** Your goal **
From the records below, transcribe exactly the lines that begin at the line with "theorem test_decode_duty : decode" and end at the line with "0 := by decide", both included.

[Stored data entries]
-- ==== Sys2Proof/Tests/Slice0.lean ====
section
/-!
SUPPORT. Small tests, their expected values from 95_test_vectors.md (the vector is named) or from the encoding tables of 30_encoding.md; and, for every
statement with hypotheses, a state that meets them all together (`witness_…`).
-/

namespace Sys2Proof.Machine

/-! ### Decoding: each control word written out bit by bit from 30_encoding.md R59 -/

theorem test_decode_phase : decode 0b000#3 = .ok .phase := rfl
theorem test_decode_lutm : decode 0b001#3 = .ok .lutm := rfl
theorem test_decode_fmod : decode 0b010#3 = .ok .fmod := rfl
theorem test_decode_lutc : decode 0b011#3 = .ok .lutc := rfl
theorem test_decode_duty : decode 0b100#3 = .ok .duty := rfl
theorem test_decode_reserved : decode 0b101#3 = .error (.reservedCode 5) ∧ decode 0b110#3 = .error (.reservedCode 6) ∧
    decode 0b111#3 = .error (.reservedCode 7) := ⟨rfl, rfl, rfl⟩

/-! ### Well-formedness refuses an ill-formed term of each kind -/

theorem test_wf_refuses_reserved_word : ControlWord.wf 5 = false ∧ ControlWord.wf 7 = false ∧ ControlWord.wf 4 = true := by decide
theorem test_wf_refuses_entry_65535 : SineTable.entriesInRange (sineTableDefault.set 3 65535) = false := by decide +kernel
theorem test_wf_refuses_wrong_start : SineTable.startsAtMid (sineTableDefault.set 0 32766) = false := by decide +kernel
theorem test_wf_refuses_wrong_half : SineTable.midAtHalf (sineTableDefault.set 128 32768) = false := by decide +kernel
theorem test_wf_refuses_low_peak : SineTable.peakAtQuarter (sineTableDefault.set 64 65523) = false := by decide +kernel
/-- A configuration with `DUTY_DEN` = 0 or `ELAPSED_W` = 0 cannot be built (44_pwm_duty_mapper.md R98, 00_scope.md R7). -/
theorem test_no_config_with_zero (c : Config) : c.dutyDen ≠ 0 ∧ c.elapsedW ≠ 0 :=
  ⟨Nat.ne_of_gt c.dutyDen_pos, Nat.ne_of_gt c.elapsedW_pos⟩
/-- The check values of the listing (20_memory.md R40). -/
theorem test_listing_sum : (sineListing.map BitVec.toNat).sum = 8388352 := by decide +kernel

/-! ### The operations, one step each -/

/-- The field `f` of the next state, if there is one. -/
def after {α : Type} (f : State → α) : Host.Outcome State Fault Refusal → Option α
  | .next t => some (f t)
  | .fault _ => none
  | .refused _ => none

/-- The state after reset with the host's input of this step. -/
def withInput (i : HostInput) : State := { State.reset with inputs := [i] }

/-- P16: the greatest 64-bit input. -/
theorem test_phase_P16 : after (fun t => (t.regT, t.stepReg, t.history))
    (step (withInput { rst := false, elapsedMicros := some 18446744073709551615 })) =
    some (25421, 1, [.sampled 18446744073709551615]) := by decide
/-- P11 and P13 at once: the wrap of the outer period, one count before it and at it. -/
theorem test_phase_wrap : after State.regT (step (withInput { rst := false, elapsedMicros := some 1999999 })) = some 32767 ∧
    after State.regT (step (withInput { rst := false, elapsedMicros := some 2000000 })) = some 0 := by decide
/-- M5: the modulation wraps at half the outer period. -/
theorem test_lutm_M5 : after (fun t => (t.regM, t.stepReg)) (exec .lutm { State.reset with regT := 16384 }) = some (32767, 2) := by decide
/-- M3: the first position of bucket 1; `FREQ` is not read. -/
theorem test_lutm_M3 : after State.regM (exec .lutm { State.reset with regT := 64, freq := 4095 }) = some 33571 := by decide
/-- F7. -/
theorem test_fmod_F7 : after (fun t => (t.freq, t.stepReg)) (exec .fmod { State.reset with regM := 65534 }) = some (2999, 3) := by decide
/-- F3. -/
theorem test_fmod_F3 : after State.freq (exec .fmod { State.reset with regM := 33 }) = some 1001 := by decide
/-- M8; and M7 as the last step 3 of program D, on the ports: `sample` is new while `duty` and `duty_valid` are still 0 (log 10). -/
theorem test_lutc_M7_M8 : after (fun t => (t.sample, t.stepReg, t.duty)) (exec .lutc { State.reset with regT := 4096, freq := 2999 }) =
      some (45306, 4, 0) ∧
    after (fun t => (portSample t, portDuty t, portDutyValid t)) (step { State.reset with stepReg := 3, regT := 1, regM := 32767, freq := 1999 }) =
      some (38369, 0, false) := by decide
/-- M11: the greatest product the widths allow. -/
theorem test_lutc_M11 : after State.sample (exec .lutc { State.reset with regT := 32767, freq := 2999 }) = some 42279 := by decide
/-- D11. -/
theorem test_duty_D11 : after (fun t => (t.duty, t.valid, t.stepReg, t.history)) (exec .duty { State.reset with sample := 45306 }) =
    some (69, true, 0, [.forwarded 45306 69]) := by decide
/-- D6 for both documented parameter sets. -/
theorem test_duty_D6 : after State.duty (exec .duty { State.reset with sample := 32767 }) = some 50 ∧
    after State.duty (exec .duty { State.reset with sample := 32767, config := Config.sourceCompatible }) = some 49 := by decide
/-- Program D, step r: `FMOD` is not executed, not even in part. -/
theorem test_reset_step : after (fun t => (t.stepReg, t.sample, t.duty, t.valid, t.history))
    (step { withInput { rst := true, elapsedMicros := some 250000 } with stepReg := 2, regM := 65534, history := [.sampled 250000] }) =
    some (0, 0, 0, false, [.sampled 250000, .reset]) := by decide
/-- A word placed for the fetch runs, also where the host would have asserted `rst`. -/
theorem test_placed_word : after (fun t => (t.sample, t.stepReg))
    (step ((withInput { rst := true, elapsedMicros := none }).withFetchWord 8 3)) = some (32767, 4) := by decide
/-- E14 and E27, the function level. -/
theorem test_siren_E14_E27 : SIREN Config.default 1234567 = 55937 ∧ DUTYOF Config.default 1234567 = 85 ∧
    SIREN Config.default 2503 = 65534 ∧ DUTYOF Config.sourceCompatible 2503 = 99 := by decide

** Output below **
theorem test_decode_duty : decode 0b100#3 = .ok .duty := rfl
theorem test_decode_reserved : decode 0b101#3 = .error (.reservedCode 5) ∧ decode 0b110#3 = .error (.reservedCode 6) ∧
    decode 0b111#3 = .error (.reservedCode 7) := ⟨rfl, rfl, rfl⟩

/-! ### Well-formedness refuses an ill-formed term of each kind -/

theorem test_wf_refuses_reserved_word : ControlWord.wf 5 = false ∧ ControlWord.wf 7 = false ∧ ControlWord.wf 4 = true := by decide
theorem test_wf_refuses_entry_65535 : SineTable.entriesInRange (sineTableDefault.set 3 65535) = false := by decide +kernel
theorem test_wf_refuses_wrong_start : SineTable.startsAtMid (sineTableDefault.set 0 32766) = false := by decide +kernel
theorem test_wf_refuses_wrong_half : SineTable.midAtHalf (sineTableDefault.set 128 32768) = false := by decide +kernel
theorem test_wf_refuses_low_peak : SineTable.peakAtQuarter (sineTableDefault.set 64 65523) = false := by decide +kernel
/-- A configuration with `DUTY_DEN` = 0 or `ELAPSED_W` = 0 cannot be built (44_pwm_duty_mapper.md R98, 00_scope.md R7). -/
theorem test_no_config_with_zero (c : Config) : c.dutyDen ≠ 0 ∧ c.elapsedW ≠ 0 :=
  ⟨Nat.ne_of_gt c.dutyDen_pos, Nat.ne_of_gt c.elapsedW_pos⟩
/-- The check values of the listing (20_memory.md R40). -/
theorem test_listing_sum : (sineListing.map BitVec.toNat).sum = 8388352 := by decide +kernel

/-! ### The operations, one step each -/

/-- The field `f` of the next state, if there is one. -/
def after {α : Type} (f : State → α) : Host.Outcome State Fault Refusal → Option α
  | .next t => some (f t)
  | .fault _ => none
  | .refused _ => none

/-- The state after reset with the host's input of this step. -/
def withInput (i : HostInput) : State := { State.reset with inputs := [i] }

/-- P16: the greatest 64-bit input. -/
theorem test_phase_P16 : after (fun t => (t.regT, t.stepReg, t.history))
    (step (withInput { rst := false, elapsedMicros := some 18446744073709551615 })) =
    some (25421, 1, [.sampled 18446744073709551615]) := by decide
/-- P11 and P13 at once: the wrap of the outer period, one count before it and at it. -/
theorem test_phase_wrap : after State.regT (step (withInput { rst := false, elapsedMicros := some 1999999 })) = some 32767 ∧
    after State.regT (step (withInput { rst := false, elapsedMicros := some 2000000 })) = some 0 := by decide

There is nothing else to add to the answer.